Ipso substitution of bisphenol A catalyzed by microsomal cytochrome P450 and enhancement of estrogenic activity

doi:10.1016/j.toxlet.2011.03.010

Toxicology Letters

Volume 203, Issue 1, 30 May 2011, Pages 92-95

https://doi.org/10.1016/j.toxlet.2011.03.010 Get rights and content

Abstract

Bisphenol A (BPA), an industrial chemical with estrogenic activity, was investigated as a substrate for the ipso-metabolism catalyzed by microsomal cytochrome P450 (P450). BPA was expected to be transformed to a quinol via an ipso-addition reaction; however, hydroquinone (HQ) was detected as a metabolite via an ipso-substitution reaction. Isopropenylphenol (IPP) and hydroxycumyl alcohol (HCA) were also produced as eliminated metabolites by C-C bond scission via ipso-substitution. Incorporation of the ¹⁸O atom to HCA from H₂¹⁸O suggested the presence of a carbocation intermediate. Bulkiness of p-substituted group of BPA and/or stability of the eliminated carbocation intermediate may cause ipso-substitution of BPA. CYP3A4 and CYP3A5 showed higher activity for ipso-substitution. CYP2D6*1 also showed the activity; however, the other 9 isozymes did not. IPP showed ER-binding activity in the same degree of BPA. Furthermore, the ER-binding activity of HCA was about a hundred times greater than that of BPA. These results suggested that this new metabolic pathway contributes to the activation of the estrogenic activity of BPA.

Graphical abstract

Highlights

► Bisphenol A is transformed to novel metabolites by P450 via ipso-metabolism. ► The novel metabolites were produced by C–C bond scission. ► CYP3A4 and CYP3A5 showed higher activity for ipso-substitution. ► ER-binding activity of one novel metabolite was 100-fold greater than that of BPA.

Introduction

Bisphenol A (BPA; 2,2-bis(4-hydroxyphenyl)propane) is one of the most widely used industrial chemicals for the production of resins and plastics. This compound is considered to be an endocrine disrupter (Krishman et al., 1993). BPA is widely detected from human urine samples (Calafat et al., 2005); therefore, the clarification of its metabolism has value.

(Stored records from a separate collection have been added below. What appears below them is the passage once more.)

/-- A Low slot and its High slot add one pair to the record (R59, R181). -/
theorem unpackSlots_lowHigh {d : DeviceDefinition} {buf : Memory} {n i : Nat} {b b' : Byte} {m m' : ByteMapping} {r : Record}
    (hb : buf.read i = some b) (hb' : buf.read (i + 1) = some b') (hm : d.byteMappings[i]? = some m)
    (hm' : d.byteMappings[i + 1]? = some m') (hk : m.kind = .temperature) (hk' : m'.kind = .temperature)
    (hw : m.wordPosition = .low) (hw' : m'.wordPosition = .high) (hn : m'.fieldName = m.fieldName)
    (hf : m.fieldName ∉ keysOf r) :
    unpackSlots d buf (n + 2) i r
      = unpackSlots d buf n (i + 2)
          (r ++ [(m.fieldName, .num (fAdd (scaledByte b m.scale) (highTerm (scaledByte b' m'.scale))))]) := by
  rw [unpackSlots_slot hb hm ((unpackSlot_tempLo hk hw _ _ _).trans (acc_absent _ hf))]
  refine unpackSlots_slot hb' hm' ((unpackSlot_tempHi hk' hw' _ _ _).trans ?_)
  rw [tempHiOp, hn]
  exact acc_present _ _ hf

/-! ## DECODE -/

theorem regLookup_mem {reg : Registry} {code : Byte} {d : DeviceDefinition} (h : regLookup reg code = some d) :
    (code, d) ∈ reg := by
  induction reg with
  | nil => simp [regLookup] at h
  | cons e es ih =>
    obtain ⟨a, x⟩ := e
    simp only [regLookup, List.lookup_cons] at *
    by_cases hc : code = a
    · subst hc
      simp at h
      simp [h]
    · rw [beq_eq_false_iff_ne.mpr hc] at h
      exact List.mem_cons_of_mem _ (ih h)

/-- The checks of R184 that the unpacker rests on, for a definition of a checked configuration. -/
theorem definition_of_lookup {c : Config} (hc : configOk c = true) {code : Byte} {d : DeviceDefinition}
    (h : regLookup c.registry code = some d) : definitionOk d = true ∧ d.expectedByteCount.toNat < c.bufCap := by
  simp only [configOk, capOk, Bool.and_eq_true, List.all_eq_true, decide_eq_true_eq] at hc
  exact ⟨hc.1.2 _ (regLookup_mem h), hc.2.2 _ (regLookup_mem h)⟩

/-- DECODE never faults on a checked configuration and a buffer that keeps R30 (f) (R183, R185, R186). -/
theorem decodeFrame_ok {c : Config} (hc : configOk c = true) {buf : Memory} {n : U32} (hw : buf.wf = true)
    (hl : buf.length = min n.toNat c.bufCap) : ∃ r, decodeFrame c.registry buf n = .ok r := by
  unfold decodeFrame
  by_cases hn : n = 0
  · exact ⟨_, by rw [if_pos hn]⟩
  rw [if_neg hn]
  have hcap : 0 < c.bufCap := by
    simp only [configOk, capOk, Bool.and_eq_true, decide_eq_true_eq] at hc; exact hc.2.1
  have hn0 : n.toNat ≠ 0 := fun h => hn (BitVec.eq_of_toNat_eq (by simpa using h))
  obtain ⟨code, h0⟩ := read_isSome buf hw (i := 0) (by omega)
  simp only [h0]
  cases hd : regLookup c.registry code with
  | none => exact ⟨_, rfl⟩
  | some d =>
    simp only
    obtain ⟨hdef, hlt⟩ := definition_of_lookup hc hd
    by_cases he : n.toNat = d.expectedByteCount.toNat
    · rw [if_neg (by simpa using he)]
      simp only [definitionOk, countOk, Bool.and_eq_true, beq_iff_eq, List.all_eq_true, decide_eq_true_eq] at hdef
      obtain ⟨⟨⟨⟨⟨⟨hcount, _⟩, _⟩, _⟩, hap⟩, hout⟩, _⟩ := hdef
      obtain ⟨r, hr, _⟩ := unpackSlots_ok d buf d.byteMappings 0 [] rfl
        (fun j hj => read_isSome buf hw (by omega)) hap hout (by simp)
      rw [hcount.2] at hr
      exact ⟨_, by rw [hr]⟩
    · exact ⟨_, by rw [if_pos (by simpa using he)]⟩

/-- What FINALIZE does: it raises the one event of the decode result (R127). -/
theorem finalize_ok {s : State} (hc : configOk s.cfg = true) (hw : s.buf.wf = true)
    (hl : s.buf.length = min s.frameLen.toNat s.cfg.bufCap) :
    ∃ r, decodeFrame s.cfg.registry s.buf s.frameLen = .ok r ∧ finalize s = .ok (s.raise (finalEvent s.cfg.controllerId r)) := by
  obtain ⟨r, hr⟩ := decodeFrame_ok hc hw hl
  exact ⟨r, hr, by simp [finalize, hr]⟩

end Sys2Proof.Laws
end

Cytochrome P450 (P450) is an enzyme that catalyzes the oxidation of a wide variety of xenobiotic chemicals, including drugs (Ortiz de Montellano, 2005). BPA is known to be metabolized to 2,2-bis(4-hydroxyphenyl)propanol, o-hydroxybisphenol, or bisphenol-o-quinone as an oxidative product by P450, and the glucuronide is a major conjugated metabolite (Knaak and Sullivan, 1966, Jaeg et al., 2004). Yoshihara et al. (2001) reported that 4-methyl-2,4-bis(4-hydroxyphenyl)pent-1-ene (MBP) was formed from BPA by an S9 fraction and its estrogenic activity was higher than that of BPA (Okuda et al., 2010).

We have previously demonstrated that the ipso-position metabolism reaction of para-substituted phenols is catalyzed by P450 (Fig. 1). In other words, when a substituent is a member of the alkyl group, a quinol metabolite is formed through an ipso-addition reaction. On the other hand, when a substituent is a carboxyl, acetyl, or hydroxymethyl group, a hydroquinone (HQ) is formed by an ipso-substitution reaction (Ohe et al., 1994, Ohe et al., 1995, Ohe et al., 1997). Estrone and 17β-estradiol, each of which contains a para-alkylphenol moiety, are also metabolized through ipso-addition to the corresponding quinols by P450 (Ohe et al., 2000). Nonylphenol, an endocrine disrupter, is also metabolized to the corresponding quinol, which has no estrogenic activity (Tezuka et al., 2007). In the case of nonylphenol, the ipso-position metabolism by P450 led to metabolic inactivation.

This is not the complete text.